Time series data consists of observations collected over a period of time. Often times with time series, observations are affected by the previous (or many preceding) points. For example, suppose you are collecting wind speed data. It is obvious that the wind speed at this current moment of time is dependent on the wind speed one minute ago. This characteristic makes time series analysis a unique area of study and requires us to build on our understanding and education in linear regression. In linear regression, we make the key assumption that error terms are independent. However, crucially, in time series data this is often not the case.

### EDA of Time Series Data

Time series data often has a seasonal component, a trend component, and an error term. We are familiar with the linear regression model,
$$
Y_i = \beta_0 + \beta_1X_i + \epsilon_i
$$
or more qualitatively,
$$
Y = \text{trend} + \epsilon .
$$

Similarly, we can write time series data in the following form:

$$
Y_t = \text{seasonal}_t + \text{trend}_t + \epsilon_t
$$

In the above equation, we have denoted $\{Y_t\}$ to be the time series data of interest, say wind speed. Eventually, we will attempt to "de-trend" $\{Y_t\}$, which essentially means removing the seasonal and trend component from the data. First, let's examine methods to identify these components.
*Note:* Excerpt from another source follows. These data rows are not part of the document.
-- ==== Sys2Proof/Decode.lean ====
section
/-! DEFINITION. The instruction word: its fields (30_encoding.md R72, R73), its byte order (20_memory.md R42, R48), the
decoder (R86), total on all words and all byte lists and rejecting by name, and after it the encoder (R78). -/

namespace Sys2Proof

/-! ## Bytes of a word -/

/-- The word whose byte at the lowest address is `b0` (R42: big-endian). -/
def wordOfBytes (b0 b1 b2 b3 : Byte) : Word := b0 ++ b1 ++ b2 ++ b3

/-- The byte that lies `k` addresses above the word's own, `W[31-8k : 24-8k]` (R41, R42). -/
def byteOfWord (w : Word) (k : Nat) : Byte := w.extractLsb' (24 - 8 * k) 8

/-- The four bytes of a word in the order of their addresses (R42). -/
def bytesOfWord (w : Word) : List Byte := [byteOfWord w 0, byteOfWord w 1, byteOfWord w 2, byteOfWord w 3]

/-! ## Fields -/

/-- `insn[31:27]` (R72, R73) -/
def fieldOp1 (w : Word) : Opcode := w.extractLsb' 27 5

/-- `insn[26:22]`, `ARG1` in both formats (R72, R73) -/
def fieldArg1 (w : Word) : Reg := w.extractLsb' 22 5

/-- `insn[21:17]`: `ARG2` of the non-immediate format, `ARGD` of the immediate one (R72, R73) -/
def fieldMid (w : Word) : Reg := w.extractLsb' 17 5

/-- `insn[16:12]`, `ARGD` of the non-immediate format (R72) -/
def fieldArgD (w : Word) : Reg := w.extractLsb' 12 5

/-- `insn[11:5]` (R72) -/
def fieldEmpty (w : Word) : BitVec 7 := w.extractLsb' 5 7

/-- `insn[4:0]` (R72) -/
def fieldOp2 (w : Word) : Opcode := w.extractLsb' 0 5

/-- `insn[16:0]` (R73) -/
def fieldImm (w : Word) : Imm := w.extractLsb' 0 17

/-! ## The decoder -/

/-- Why a word is a reserved encoding (R83), or bytes are no word. All of them are the one model stop
`ReservedEncoding` of R232. -/
inductive Reserved where
  /-- `OP1` has no instruction (R83 (a)) -/
  | unassignedOp1
  /-- `OP2` has no instruction (R83 (b)) -/
  | unassignedOp2
  /-- bits 11-5 are not zero (R82) -/
  | emptyNotZero
  /-- the unused `ARG2` of `NOT` is not zero (R82) -/
  | notArg2NotZero
  /-- the unused `ARG1` of `LUI` is not zero (R82) -/
  | luiArg1NotZero
  /-- the unused `IMM` of `JAL` is not zero (R82) -/
  | jalImmNotZero
  /-- not the four bytes of one word (R70) -/
  | notOneWord
  deriving DecidableEq, Repr

/-- The instruction a secondary opcode names, with its registers (R77, R78). `NOT` has no second source. -/
def Secondary.instr (op : Secondary) (argD arg1 arg2 : Reg) : Instr :=
  match op with
  | .sub => .sub argD arg1 arg2
  | .add => .add argD arg1 arg2
  | .mlt => .mlt argD arg1 arg2
  | .div => .div argD arg1 arg2
  | .not => .not argD arg1
  | .and => .and argD arg1 arg2
  | .or => .or argD arg1 arg2
  | .xor => .xor argD arg1 arg2
  | .sul => .sul argD arg1 arg2
  | .ssl => .ssl argD arg1 arg2
  | .sur => .sur argD arg1 arg2
  | .ssr => .ssr argD arg1 arg2
  | .eq => .eq argD arg1 arg2
  | .neq => .neq argD arg1 arg2
  | .lt => .lt argD arg1 arg2
  | .leq => .leq argD arg1 arg2

/-- The non-immediate half of R86: the checks in the rule's order. -/
def decodeNonImmediate (m : OpMap) (w : Word) : Except Reserved Instr :=
  if fieldEmpty w ≠ 0 then .error .emptyNotZero
  else
    match m.secondaryOf (fieldOp2 w) with
    | none => .error .unassignedOp2
    | some op =>
      if op = .not ∧ fieldMid w ≠ 0 then .error .notArg2NotZero
      else .ok (op.instr (fieldArgD w) (fieldArg1 w) (fieldMid w))

/-- The decode procedure (R86) under the opcode map `m`. The field of bits 21-17 is the second source of the stores and
the branches (R78, D2; log 2). -/
def decode (m : OpMap) (w : Word) : Except Reserved Instr :=
  match m.primaryOf (fieldOp1 w) with
  | none => .error .unassignedOp1
  | some .alui => decodeNonImmediate m w
  | some .addi => .ok (.addi (fieldMid w) (fieldArg1 w) (fieldImm w))
  | some .mlti => .ok (.mlti (fieldMid w) (fieldArg1 w) (fieldImm w))
  | some .divi => .ok (.divi (fieldMid w) (fieldArg1 w) (fieldImm w))
  | some .andi => .ok (.andi (fieldMid w) (fieldArg1 w) (fieldImm w))
  | some .ori => .ok (.ori (fieldMid w) (fieldArg1 w) (fieldImm w))
  | some .xori => .ok (.xori (fieldMid w) (fieldArg1 w) (fieldImm w))
  | some .suli => .ok (.suli (fieldMid w) (fieldArg1 w) (fieldImm w))
  | some .ssli => .ok (.ssli (fieldMid w) (fieldArg1 w) (fieldImm w))
  | some .suri => .ok (.suri (fieldMid w) (fieldArg1 w) (fieldImm w))
  | some .ssri => .ok (.ssri (fieldMid w) (fieldArg1 w) (fieldImm w))
  | some .lw => .ok (.lw (fieldMid w) (fieldArg1 w) (fieldImm w))
  | some .lb => .ok (.lb (fieldMid w) (fieldArg1 w) (fieldImm w))
  | some .sw => .ok (.sw (fieldArg1 w) (fieldMid w) (fieldImm w))
  | some .sb => .ok (.sb (fieldArg1 w) (fieldMid w) (fieldImm w))
  | some .lui => if fieldArg1 w ≠ 0 then .error .luiArg1NotZero else .ok (.lui (fieldMid w) (fieldImm w))
  | some .beq => .ok (.beq (fieldArg1 w) (fieldMid w) (fieldImm w))
  | some .bne => .ok (.bne (fieldArg1 w) (fieldMid w) (fieldImm w))
  | some .blt => .ok (.blt (fieldArg1 w) (fieldMid w) (fieldImm w))
  | some .ble => .ok (.ble (fieldArg1 w) (fieldMid w) (fieldImm w))
  | some .jal => if fieldImm w ≠ 0 then .error .jalImmNotZero else .ok (.jal (fieldArg1 w) (fieldMid w))

/-- The decoder over the bytes of memory, lowest address first (R48, R70). -/
def decodeBytes (m : OpMap) : List Byte → Except Reserved Instr
  | [b0, b1, b2, b3] => decode m (wordOfBytes b0 b1 b2 b3)
  | _ => .error .notOneWord

/-- The instruction that a word numbered as spec/opcode_table.json numbers it decodes to under the spec's opcode map
(D1). Bits at and above `nbits` are 0. -/
def decodeTableWord (nbits w : Nat) : Option Instr :=
  (decodeBytes OpMap.decided (bytesOfWord (BitVec.ofNat 32 (w % 2 ^ nbits)))).toOption

/-! ## The encoder -/

/-- The non-immediate format, `EMPTY` zero (R72, R82). -/
def nonImmediateWord (arg1 arg2 argD : Reg) (op2 : Opcode) : Word := 0#5 ++ arg1 ++ arg2 ++ argD ++ 0#7 ++ op2

/-- The immediate format (R73); `mid` is the content of bits 21-17. -/
def immediateWord (op1 : Opcode) (arg1 mid : Reg) (imm : Imm) : Word := op1 ++ arg1 ++ mid ++ imm

/-- The word of an instruction (R78), unused fields zero (R82). -/
def encode (m : OpMap) (i : Instr) : Word :=
  match i with
  | .alui arg1 arg2 argD op2 => nonImmediateWord arg1 arg2 argD op2
  | .addi argD arg1 imm => immediateWord (m.op1 .addi) arg1 argD imm
  | .mlti argD arg1 imm => immediateWord (m.op1 .mlti) arg1 argD imm
  | .divi argD arg1 imm => immediateWord (m.op1 .divi) arg1 argD imm
  | .andi argD arg1 imm => immediateWord (m.op1 .andi) arg1 argD imm
  | .ori argD arg1 imm => immediateWord (m.op1 .ori) arg1 argD imm
  | .xori argD arg1 imm => immediateWord (m.op1 .xori) arg1 argD imm
  | .suli argD arg1 imm => immediateWord (m.op1 .suli) arg1 argD imm
  | .ssli argD arg1 imm => immediateWord (m.op1 .ssli) arg1 argD imm
  | .suri argD arg1 imm => immediateWord (m.op1 .suri) arg1 argD imm
  | .ssri argD arg1 imm => immediateWord (m.op1 .ssri) arg1 argD imm
  | .lw argD arg1 imm => immediateWord (m.op1 .lw) arg1 argD imm
  | .lb argD arg1 imm => immediateWord (m.op1 .lb) arg1 argD imm
  | .sw arg1 arg2 imm => immediateWord (m.op1 .sw) arg1 arg2 imm
  | .sb arg1 arg2 imm => immediateWord (m.op1 .sb) arg1 arg2 imm
  | .lui argD imm => immediateWord (m.op1 .lui) 0 argD imm
  | .beq arg1 arg2 imm => immediateWord (m.op1 .beq) arg1 arg2 imm
  | .bne arg1 arg2 imm => immediateWord (m.op1 .bne) arg1 arg2 imm
  | .blt arg1 arg2 imm => immediateWord (m.op1 .blt) arg1 arg2 imm
  | .ble arg1 arg2 imm => immediateWord (m.op1 .ble) arg1 arg2 imm
  | .jal arg1 argD => immediateWord (m.op1 .jal) arg1 argD 0
  | .sub argD arg1 arg2 => nonImmediateWord arg1 arg2 argD (m.op2 .sub)
  | .add argD arg1 arg2 => nonImmediateWord arg1 arg2 argD (m.op2 .add)
  | .mlt argD arg1 arg2 => nonImmediateWord arg1 arg2 argD (m.op2 .mlt)
  | .div argD arg1 arg2 => nonImmediateWord arg1 arg2 argD (m.op2 .div)
  | .not argD arg1 => nonImmediateWord arg1 0 argD (m.op2 .not)
  | .and argD arg1 arg2 => nonImmediateWord arg1 arg2 argD (m.op2 .and)
  | .or argD arg1 arg2 => nonImmediateWord arg1 arg2 argD (m.op2 .or)
  | .xor argD arg1 arg2 => nonImmediateWord arg1 arg2 argD (m.op2 .xor)
  | .sul argD arg1 arg2 => nonImmediateWord arg1 arg2 argD (m.op2 .sul)
  | .ssl argD arg1 arg2 => nonImmediateWord arg1 arg2 argD (m.op2 .ssl)
  | .sur argD arg1 arg2 => nonImmediateWord arg1 arg2 argD (m.op2 .sur)
  | .ssr argD arg1 arg2 => nonImmediateWord arg1 arg2 argD (m.op2 .ssr)
  | .eq argD arg1 arg2 => nonImmediateWord arg1 arg2 argD (m.op2 .eq)
  | .neq argD arg1 arg2 => nonImmediateWord arg1 arg2 argD (m.op2 .neq)
  | .lt argD arg1 arg2 => nonImmediateWord arg1 arg2 argD (m.op2 .lt)
  | .leq argD arg1 arg2 => nonImmediateWord arg1 arg2 argD (m.op2 .leq)

/-- The bytes of an instruction in memory, lowest address first (R48). -/
def encodeBytes (m : OpMap) (i : Instr) : List Byte := bytesOfWord (encode m i)

/-- The instruction that `i` names: the escape `ALUI` names the secondary instruction its `OP2` selects (R160), every
other instruction names itself. -/
def Instr.selected (m : OpMap) (i : Instr) : Instr :=
  match i with
  | .alui arg1 arg2 argD op2 => ((m.secondaryOf op2).map fun op => op.instr argD arg1 arg2).getD i
  | _ => i

end Sys2Proof
end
We will use the `decompose` function, which is a very helpful tool for data scientists to conduct a quick analysis of seasonal and trend components of time series data. 

#### Example

In this example, we examine the maximum temperature in Boston per month. The first plot displays the measured data. The second plot displays the trend, which is typically calculated using a moving average. Next, the season trend is determined and displayed. The final plot displays the residuals, which is the data after subtracting the trend and seasonal components of the data.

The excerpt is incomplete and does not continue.